From: Wu Fengguang <fengguang.wu@intel.com>
To: Mel Gorman <mgorman@suse.de>
Cc: Greg Thelen <gthelen@google.com>, Jan Kara <jack@suse.cz>,
"bsingharora@gmail.com" <bsingharora@gmail.com>,
Hugh Dickins <hughd@google.com>, Michal Hocko <mhocko@suse.cz>,
linux-mm@kvack.org, Ying Han <yinghan@google.com>,
"hannes@cmpxchg.org" <hannes@cmpxchg.org>,
KAMEZAWA Hiroyuki <kamezawa.hiroyu@jp.fujitsu.com>,
Rik van Riel <riel@redhat.com>,
Minchan Kim <minchan.kim@gmail.com>
Subject: Re: reclaim the LRU lists full of dirty/writeback pages
Date: Tue, 14 Feb 2012 21:18:12 +0800 [thread overview]
Message-ID: <20120214131812.GA17625@localhost> (raw)
In-Reply-To: <20120214101931.GB5938@suse.de>
On Tue, Feb 14, 2012 at 10:19:31AM +0000, Mel Gorman wrote:
> On Sat, Feb 11, 2012 at 08:44:45PM +0800, Wu Fengguang wrote:
> > <SNIP>
> > --- linux.orig/mm/vmscan.c 2012-02-03 21:42:21.000000000 +0800
> > +++ linux/mm/vmscan.c 2012-02-11 17:28:54.000000000 +0800
> > @@ -813,6 +813,8 @@ static unsigned long shrink_page_list(st
> >
> > if (PageWriteback(page)) {
> > nr_writeback++;
> > + if (PageReclaim(page))
> > + congestion_wait(BLK_RW_ASYNC, HZ/10);
> > /*
> > * Synchronous reclaim cannot queue pages for
> > * writeback due to the possibility of stack overflow
>
> I didn't look closely at the rest of the patch, I'm just focusing on the
> congestion_wait part. You called this out yourself but this is in fact
> really really bad. If this is in place and a user copies a large amount of
> data to slow storage like a USB stick, the system will stall severely. A
> parallel streaming reader will certainly have major issues as it will enter
> page reclaim, find a bunch of dirty USB-backed pages at the end of the LRU
> (20% of memory potentially) and stall for HZ/10 on each one of them. How
> badly each process is affected will vary.

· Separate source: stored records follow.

-- ==== Sys2Proof/Machine/Clocks.lean ====
section
/-! DEFINITION. Clocks, sleep, power and temperature (15), and the sampling of temperatures (R113). Powers are in mW and
temperatures in half degrees; throttle pauses and refresh rates act on time alone, which the model does not hold. -/

namespace Sys2Proof.Machine

open Sys2Proof

/-! ### Frequency (R494 to R497) -/

/-- A frequency within a region's range, on a step of 50 MHz (R495). -/
def Region.clamp (x : Region) (f : Nat) : Nat := max x.fmin (min x.fmax (f / 5 * 5))

/-- One choice of a region's controller: at most one step toward the best frequency its monitors allow (R496). -/
def Region.choose (x : Region) (best : Nat) : Nat :=
  let t := x.clamp best
  if x.freq < t then x.freq + 5 else if t < x.freq then x.freq - 5 else x.freq

/-- FREQUENCY_CHOICE: a change stops the region's clock (R496, R497). -/
def execFrequencyChoice (region best : Nat) (s : State) : Host.Outcome State Fault Refusal :=
  let x := s.region region
  act (decide (region < 32) && x.state == 0 && decide (x.fmin < x.fmax) && s.dieUp (region / 4)) s fun s =>
    if x.choose best = x.freq then s else s.stopRegion region (x.choose best)

/-- A region's clock runs again, at the frequency chosen (R497). -/
def Region.restart (x : Region) : Region :=
  { x with state := 0, freq := x.nextFreq, changes := if x.nextFreq = x.freq then x.changes else inc 16 x.changes }

/-- FREQUENCY_RESTART (R497). -/
def execFrequencyRestart (region : Nat) (s : State) : Host.Outcome State Fault Refusal :=
  let x := s.region region
  act (decide (region < 32) && x.state == 1 && !x.pllLost && s.dieUp (region / 4)) s fun s => s.modRegion region Region.restart

/-- CLK_FAULT: a PLL that loses lock stops its region; jitter over its limit of 12 ps is recorded (R494). -/
def execClkFault (region : Nat) (why : ClkCause) (s : State) : Host.Outcome State Fault Refusal :=
  let x := s.region region
  act (decide (region < 32) && x.state != 2 && s.dieUp (region / 4)) s fun s =>
    (match why with
      | .unlock => (s.stopRegion region (if x.state = 1 then x.nextFreq else x.freq)).modRegion region fun x => { x with pllLost := true }
      | .jitter => s.draw.modRegion region fun x => { x with jitterOver := true, jitter := 13 + s.freeVal % 243 }).sense ntClkFault s

/-- PLL_RELOCK: the region resumes (R494). -/
def execPllRelock (region : Nat) (s : State) : Host.Outcome State Fault Refusal :=
  act (decide (region < 32) && (s.region region).pllLost && s.dieUp (region / 4)) s fun s =>
    (s.modRegion region fun x => { x.restart with pllLost := false }).sense ntClkFault s

/-- JITTER_WITHIN_LIMIT (R494). -/
def execJitterWithinLimit (region : Nat) (s : State) : Host.Outcome State Fault Refusal :=
  act (decide (region < 32) && (s.region region).jitterOver) s fun s =>
    (s.draw.modRegion region fun x => { x with jitterOver := false, jitter := s.freeVal % 13 }).sense ntClkFault s

/-! ### Sleep and wake (R498 to R502) -/

/-- The Field Time copies of a die's regions are not valid (R333). -/
def State.dropCopies (s : State) (d : Nat) : State :=
  { s with time := { s.time with
      invalid := (List.range 4).foldl (fun l i => if l.contains (4 * d + i) then l else (4 * d + i) :: l) s.time.invalid } }

/-- A core has nothing to do: every context IDLE and every engine queue empty (R498). -/
def State.coreIdle (s : State) (c : Nat) : Bool :=
  ((List.range 16).all fun x => decide ((s.ctx c x).state = .idle))
    && ((List.range 7).all fun e => (s.eng c e).queue.isEmpty) && (s.core c).meshIn.isEmpty

/-- An armed sow entry or a WAITT of a die's cores is due within 25 us (R499). -/
def State.dueSoon (s : State) (d : Nat) : Bool :=
  (List.range 8).any fun i =>
    ((s.sowTab (sowKey .core (8 * d + i))).any fun e => decide (e.ft.toNat ≤ s.now.toNat + 20000))
      || (List.range 16).any fun x => let t := s.ctx (8 * d + i) x
        decide (t.state = .wait) && decide (t.why = .waitt) && decide (t.waitFt.toNat ≤ s.now.toNat + 20000)

/-- A transmit group holds nothing. -/
def TxGroup.idle (t : TxGroup) : Bool := t.queue.isEmpty && t.words.isEmpty && t.current.isNone && t.replay.isEmpty

/-- A unit may go to sleep now (R498). -/
def State.maySleep (s : State) : SleepUnit → Bool
  | .core c => decide (c < 64) && s.coreUp c && !(s.core c).asleep && s.coreIdle c && !s.bistHolds 0 c
  | .die d => decide (d < 8) && s.power.sleepDies && s.dieUp d && !(s.diePower d).asleep && !s.dueSoon d && !s.bistHolds 1 d
      && (List.range 8).all fun i => (s.core (8 * d + i)).asleep && !(s.core (8 * d + i)).waking
  | .group st g => isSownTx st g && s.power.sleepLg && decide ((s.txg st g).state = .active) && (s.txg st g).enable
      && (s.txg st g).idle
  | .port p => decide (p < 16) && s.power.sleepPorts.getLsbD p && decide ((s.port p).state = .up)
      && (s.ports.ctlq.all fun e => e.1 != p) && s.ports.sent.all fun f => f.port != p

/-- SLEEP_ENTER: a sleeping die stops its regions and keeps what it holds (R498, R502). -/
def execSleepEnter (u : SleepUnit) (s : State) : Host.Outcome State Fault Refusal :=
  act (s.maySleep u) s fun s => match u with
    | .core c => s.modCore c fun x => { x with asleep := true }
    | .die d =>
      each (List.range 4) (fun i s => s.modRegion (4 * d + i) fun x => { x with state := 2 })
        ((s.modDiePower d fun p => { p with asleep := true }).dropCopies d)
    | .group st g => s.setTxState st g .asleep
    | .port p => s.setPort p fun q => { q with state := .asleep }

/-- A unit sleeps and does not yet wake. -/
def State.sleeping (s : State) : SleepUnit → Bool
  | .core c => decide (c < 64) && (s.core c).asleep && !(s.core c).waking
  | .die d => decide (d < 8) && (s.diePower d).asleep && !(s.diePower d).waking
  | .group st g => isSownTx st g && decide ((s.txg st g).state = .asleep) && !(s.txg st g).waking
  | .port p => decide (p < 16) && decide ((s.port p).state = .asleep) && !(s.port p).waking

/-- A unit is told to wake. -/
def State.startWake (s : State) : SleepUnit → State
  | .core c => s.modCore c fun x => { x with waking := true }
  | .die d => s.modDiePower d fun p => { p with waking := true }
  | .group st g => s.modTx st g fun t => { t with waking := true }
  | .port p => s.modPort p fun q => { q with waking := true }

/-- WAKE: something that wakes the unit has come (R498 to R501). -/
def execWake (u : SleepUnit) (s : State) : Host.Outcome State Fault Refusal :=
  act (s.sleeping u) s fun s => s.startWake u

/-- A unit wakes; a core wakes once its die has. -/
def State.wakes (s : State) : SleepUnit → Bool
  | .core c => decide (c < 64) && (s.core c).asleep && (s.core c).waking && !(s.diePower (coreDie c)).asleep
  | .die d => decide (d < 8) && (s.diePower d).asleep && (s.diePower d).waking
  | .group st g => isSownTx st g && decide ((s.txg st g).state = .asleep) && (s.txg st g).waking
  | .port p => decide (p < 16) && decide ((s.port p).state = .asleep) && (s.port p).waking

/-- WAKE_COMPLETE: a die's region clocks run again, their Field Time copies valid from the next correction pulse (R333, R498, R500, R502). -/
def execWakeComplete (u : SleepUnit) (s : State) : Host.Outcome State Fault Refusal :=
  act (s.wakes u) s fun s => match u with
    | .core c => s.modCore c fun x => { x with asleep := false, waking := false }
    | .die d =>
      each (List.range 4) (fun i s => s.modRegion (4 * d + i) fun x => { x with state := 0 })
        (s.modDiePower d fun p => { p with asleep := false, waking := false })
    | .group st g =>
      let s1 := s.modTx st g fun t => { t with waking := false }
      if (s.txg st g).lanes < 4 then s1.leaveService st g else s1.setTxState st g .active
    | .port p => s.setPort p fun q => { q with state := .up, waking := false }

/-- SOW_AHEAD_WAKE: a die wakes 25 us ahead of the earliest instant due (R499). -/
def execSowAheadWake (die : Nat) (s : State) : Host.Outcome State Fault Refusal :=
  act (s.sleeping (.die die) && s.dueSoon die) s fun s => s.startWake (.die die)

/-! ### Power (R503 to R510) -/

/-- The dies limit themselves: MODE LOCAL, or the fallback to it (R507, R508). -/
def State.localMode (s : State) : Bool := s.power.mode == 1 || s.power.fallback

/-- A die's throttle sources change, and the fall bypasses the ramp governor, with no ballast after it (R128). -/
def State.cutDie (s : State) (d : Nat) (f : DiePower → DiePower) : State :=
  (s.modDiePower d fun p =>
    { f p with level := min p.level (f p).throttle, ballast := p.ballast && decide (p.level ≤ (f p).throttle) }).spreadLevel d

/-- Package power of one reading of the rails, in microwatts (R504, R609). -/
def railPower (ma mv : List Nat) : Nat := ((List.range 18).map fun i => ma.getD i 0 * mv.getD i 0).sum

/-- The cut of step 4: every die's throttle level is halved (R504). -/
def State.powerCut (s : State) : State :=
  let s1 := { s with power := { s.power with cuts := inc 16 s.power.cuts, cutAt := some s.now } }
  (each (List.range 8) (fun d s =>
    let half := (s.diePower d).throttle / 2
    s.cutDie d fun p => if s.localMode then { p with cap := half } else { p with manager := half }) s1).raise ntPwrExcur

/-- RAIL_READING: every rail is read; above 2,300 W the cut acts, at most once in 100 us (R504, R507). -/
def execRailReading (milliamps millivolts : List Nat) (s : State) : Host.Outcome State Fault Refusal :=
  act true s fun s =>
    let s1 := each (List.range 18) (fun i s =>
      (({ s with power := { s.power with
            railMa := tset s.power.railMa 0 i (milliamps.getD i 0)
            railMv := tset s.power.railMv 0 i (millivolts.getD i 0) } } : State).sampled 1 i).sampled 2 i) s
    let ready := match s.power.cutAt with
      | none => true
      | some t => decide (80000 ≤ (s.now - t).toNat)
    if decide (2300000000 < railPower milliamps millivolts) && ready then s1.powerCut else s1

/-- The highest level at which a die's estimated power is at most its share: a line through its power at level 0 and its power at the window's issue level; 0 when there is none (R504). -/
def shareLevel (share power idle issue : Nat) : Nat :=
  ((List.range 256).filter fun (l : Nat) =>
    decide ((idle : Int) * (issue : Int) + ((power : Int) - (idle : Int)) * (l : Int) ≤ (share : Int) * (issue : Int))).foldl max 0

/-- Share of each die in service, in mW: an equal part of what the limit leaves, and an equal part of what each other die left unused; at most 150 W (R504, R510). -/
def dieShare (limit others : Nat) (dies : List Nat) (power : Nat → Nat) (d : Nat) : Nat :=
  let base := (limit - others) / dies.length
  min 150000 (base + ((dies.filter (· != d)).map fun e => (base - power e) / (dies.length - 1)).sum)

/-- A level that a window gives a die: the line's, or open when the window's issue level is 0 (R504). -/
def State.windowLevel (s : State) (share power idle issue : Nat) : Nat × State :=
  if issue = 0 then (s.freeVal % 256, s.draw) else (shareLevel share power idle issue, s)

/-- One die at the end of a window, in GOVERNED mode (R504 steps 2 and 3). -/
def State.governDie (s : State) (d share power idle issue : Nat) : State :=
  if share < power then
    let x := s.windowLevel share power idle issue
    x.2.modDiePower d fun p => { p with manager := x.1, cap := 255 }
  else if power < share then s.modDiePower d fun p => { p with manager := min 255 (min p.manager p.cap + 16), cap := 255 }
  else s.modDiePower d fun p => { p with manager := min p.manager p.cap, cap := 255 }

/-- One die at the end of a window, in LOCAL mode (R507). -/
def State.localDie (s : State) (d power idle issue : Nat) : State :=
  let x := s.windowLevel (1000 * s.power.dieCap) power idle issue
  x.2.modDiePower d fun p => { p with manager := 255, cap := x.1 }

/-- POWER_WINDOW: the operands are the mean powers of the window, by die and for every other consumer, the power of each die at level 0, its mean issue level, and the mean over 10 ms (R503 to R510). -/
def execPowerWindow (others : Nat) (power idle issue : List Nat) (avg : Nat) (s : State) : Host.Outcome State Fault Refusal :=
  act true s fun s =>
    let win := others + ((List.range 8).map fun d => power.getD d 0).sum
    let limit := 1000 * s.power.limit
    let back := s.power.fallback && s.warden.serving && s.power.mode == 0
    let s1 := { s with power := { s.power with pkgWin := win, pkgAvg := avg, fallback := s.power.fallback && !back } }
    let dies := (List.range 8).filter s.dieUp
    let s2 := each dies (fun d s =>
      let w := power.getD d 0
      let s3 := if s.localMode then s.localDie d w (idle.getD d 0) (issue.getD d 0)
        else s.governDie d (dieShare limit others dies (fun e => power.getD e 0) d) w (idle.getD d 0) (issue.getD d 0)
      (s3.modDiePower d fun p => { p with power := w / 1000 }).spreadLevel d) s1
    if limit < win ∧ s.power.pkgWin ≤ limit then
      ({ s2 with power := { s2.power with excur := inc 16 s2.power.excur } } : State).raise ntPwrExcur
    else s2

Cannot agree any more the principle...me just want to demonstrate the
idea first :-)
> For the OOM problem, a more reasonable stopgap might be to identify when
> a process is scanning a memcg at high priority and encountered all
> PageReclaim with no forward progress and to congestion_wait() if that
> situation occurs. A preferable way would be to wait until the flusher
> wakes up a waiter on PageReclaim pages to be written out because we want
> to keep moving way from congestion_wait() if at all possible.
Good points! Below is the more serious page reclaim changes.

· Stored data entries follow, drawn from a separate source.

/-- A transition of R583: whether it exists, whether it needs a token, and the paths it takes. -/
def transition (from' to' : Nat) : Option (Bool × (Via → Bool → Bool)) :=
  if from' = 0 ∧ to' = 1 then some (false, fun v _ => decide (v = .smbus))
  else if from' = 1 ∧ to' = 2 then some (false, fun _ _ => true)
  else if (from' = 2 ∧ to' = 3) ∨ (from' = 3 ∧ to' = 2) then some (true, fun _ _ => true)
  else if from' ≠ 0 ∧ to' = 4 then some (false, fun v p2p =>
    decide (v = .smbus) || ((decide (v = .p0) || decide (v = .regacc)) && p2p))
  else none

/-- A token holds (R583). -/
def State.tokenOk (s : State) (target : Nat) (l : List Byte) : Bool :=
  fieldB l 0 4 == 1 && fieldB l 4 8 == Config.serial.toNat && fieldB l 12 1 == s.warden.lifecycle && fieldB l 13 1 == target
    && fieldB l 14 2 == s.warden.lifecycleChanges && decide (fieldB l 16 4 < 4) && !Config.keyRevoked (fieldB l 16 4)
    && Config.hssVerify (fieldB l 16 4) (sliceB l 0 20) (sliceB l 20 2964)

/-- Bytes of a token: those of this device at its address, by pieces that no boundary cuts; what another device holds is open, and so is whether it answers (R583; log entry 53). -/
def State.readToken (s : State) (a : Nat) : List Byte × Status × State :=
  if s.isSelf (a / 2 ^ 44) then
    let r := (cutPieces (a % 2 ^ 44) 2984 4 0).map fun p => s.readNow (a % 2 ^ 44 + p.1) p.2
    (r.flatMap (·.1), worst (r.map (·.2)), s)
  else
    let t := s.route (a / 2 ^ 44)
    let bytes := (List.range 2984).map fun i => BitVec.ofNat 8 (Config.free (s.drawn + 1 + i))
    let st := if t.1 = .done then (if s.freeVal % 2 = 0 then .done else Status.deadTarget) else t.1
    (bytes, st, { s with drawn := s.drawn + 2985 })

/-- The life-cycle state changes (R571, R582, R583, R585). -/
def State.changeLife (s : State) (o : Origin) (target : Nat) : State :=
  let s1 := s.log 0x0090 3 0xFFFF [BitVec.ofNat 8 s.warden.lifecycle, BitVec.ofNat 8 target, BitVec.ofNat 8 (pathCode (viaPath o.via))]
  let s2 := (s1.setWarden fun w => { w with lifecycle := target, lifecycleChanges := w.lifecycleChanges + 1 }).wipe
  let s3 := (s2.complete o 0xE5 .done []).restartWarden 4
  if target = 4 then
    each (List.range 8) (fun d s => s.gateDie d 1) (each (List.range 7) (fun a s =>
      s.modArea a fun _ => { seq0 := none, seq1 := none, dirty := false }) s3)
  else s3.markArea areaConfig

/-- LIFECYCLE_SET (R583, R585). -/
def execLifecycleSet (o : Origin) (target : Nat) (token : W64) (s : State) : Host.Outcome State Fault Refusal :=
  proxy o 0xE5 (decide (4 < target)) s fun s =>
    match transition s.warden.lifecycle target with
      | none => s.complete o 0xE5 .wrongState []
      | some (needs, path) =>
        if !path o.via (s.port 0).p2p then s.complete o 0xE5 .authFail []
        else if !needs then s.changeLife o target
        else
          let r := s.readToken token.toNat
          if r.2.1 ≠ Status.done then r.2.2.complete o 0xE5 r.2.1 []
          else if s.tokenOk target r.1 then r.2.2.changeLife o target
          else r.2.2.complete o 0xE5 .authFail []

/-- TAMPER: secure SRAM is wiped, SIGN is 0 until power-on reset, and the Warden restarts (R584, R585, R589). -/
def execTamper (kind : Nat) (s : State) : Host.Outcome State Fault Refusal :=
  act (decide (1 ≤ kind) && decide (kind ≤ 4) && (kind != 4 || !(s.warden.lifecycle == 0 || s.warden.lifecycle == 3))) s fun s =>
    let s1 := (s.endAttest .authFail).wipe.setWarden fun w =>
      { w with tampered := true, tampers := inc 8 w.tampers, lastKind := kind }
    s1.restartWarden 3

end Sys2Proof.Machine
end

The dirty/writeback pages may often come close to each other in the
LRU list, so the local test during a 32-page scan may still trigger
reclaim waits unnecessarily. Some global information on the percent
of dirty/writeback pages in the LRU list may help. Anyway the added
tests should still be much better than no protection.
A global wait queue and reclaim_wait() is introduced. The waiters will
be wakeup when pages are rotated by end_page_writeback() or lru drain.
I have to say its effectiveness depends on the filesystem... ext4
and btrfs do fluent IO completions, so reclaim_wait() works pretty
well:
dd-14560 [017] .... 1360.894605: writeback_reclaim_wait: usec_timeout=100000 usec_delayed=10000
dd-14560 [017] .... 1360.904456: writeback_reclaim_wait: usec_timeout=100000 usec_delayed=8000
dd-14560 [017] .... 1360.908293: writeback_reclaim_wait: usec_timeout=100000 usec_delayed=2000
dd-14560 [017] .... 1360.923960: writeback_reclaim_wait: usec_timeout=100000 usec_delayed=15000
dd-14560 [017] .... 1360.927810: writeback_reclaim_wait: usec_timeout=100000 usec_delayed=2000
dd-14560 [017] .... 1360.931656: writeback_reclaim_wait: usec_timeout=100000 usec_delayed=2000
dd-14560 [017] .... 1360.943503: writeback_reclaim_wait: usec_timeout=100000 usec_delayed=10000
dd-14560 [017] .... 1360.953289: writeback_reclaim_wait: usec_timeout=100000 usec_delayed=7000
dd-14560 [017] .... 1360.957177: writeback_reclaim_wait: usec_timeout=100000 usec_delayed=2000
dd-14560 [017] .... 1360.972949: writeback_reclaim_wait: usec_timeout=100000 usec_delayed=15000
However XFS does IO completions in very large batches (there may be
only several big IO completions in one second). So reclaim_wait()
mostly end up waiting to the full HZ/10 timeout:
dd-4177 [008] .... 866.367661: writeback_reclaim_wait: usec_timeout=100000 usec_delayed=100000
dd-4177 [010] .... 866.567583: writeback_reclaim_wait: usec_timeout=100000 usec_delayed=100000
dd-4177 [012] .... 866.767458: writeback_reclaim_wait: usec_timeout=100000 usec_delayed=100000
dd-4177 [013] .... 866.867419: writeback_reclaim_wait: usec_timeout=100000 usec_delayed=100000
dd-4177 [008] .... 867.167266: writeback_reclaim_wait: usec_timeout=100000 usec_delayed=100000
dd-4177 [010] .... 867.367168: writeback_reclaim_wait: usec_timeout=100000 usec_delayed=100000
dd-4177 [012] .... 867.818950: writeback_reclaim_wait: usec_timeout=100000 usec_delayed=100000
dd-4177 [013] .... 867.918905: writeback_reclaim_wait: usec_timeout=100000 usec_delayed=100000
dd-4177 [013] .... 867.971657: writeback_reclaim_wait: usec_timeout=100000 usec_delayed=52000
dd-4177 [013] .... 867.971812: writeback_reclaim_wait: usec_timeout=100000 usec_delayed=0
dd-4177 [008] .... 868.355700: writeback_reclaim_wait: usec_timeout=100000 usec_delayed=100000
dd-4177 [010] .... 868.700515: writeback_reclaim_wait: usec_timeout=100000 usec_delayed=100000
> Another possibility would be to relook at LRU_IMMEDIATE but right now it
> requires a page flag and I haven't devised a way around that. Besides,
> it would only address the problem of PageREclaim pages being encountered,
> it would not handle the case where a memcg was filled with PageReclaim pages.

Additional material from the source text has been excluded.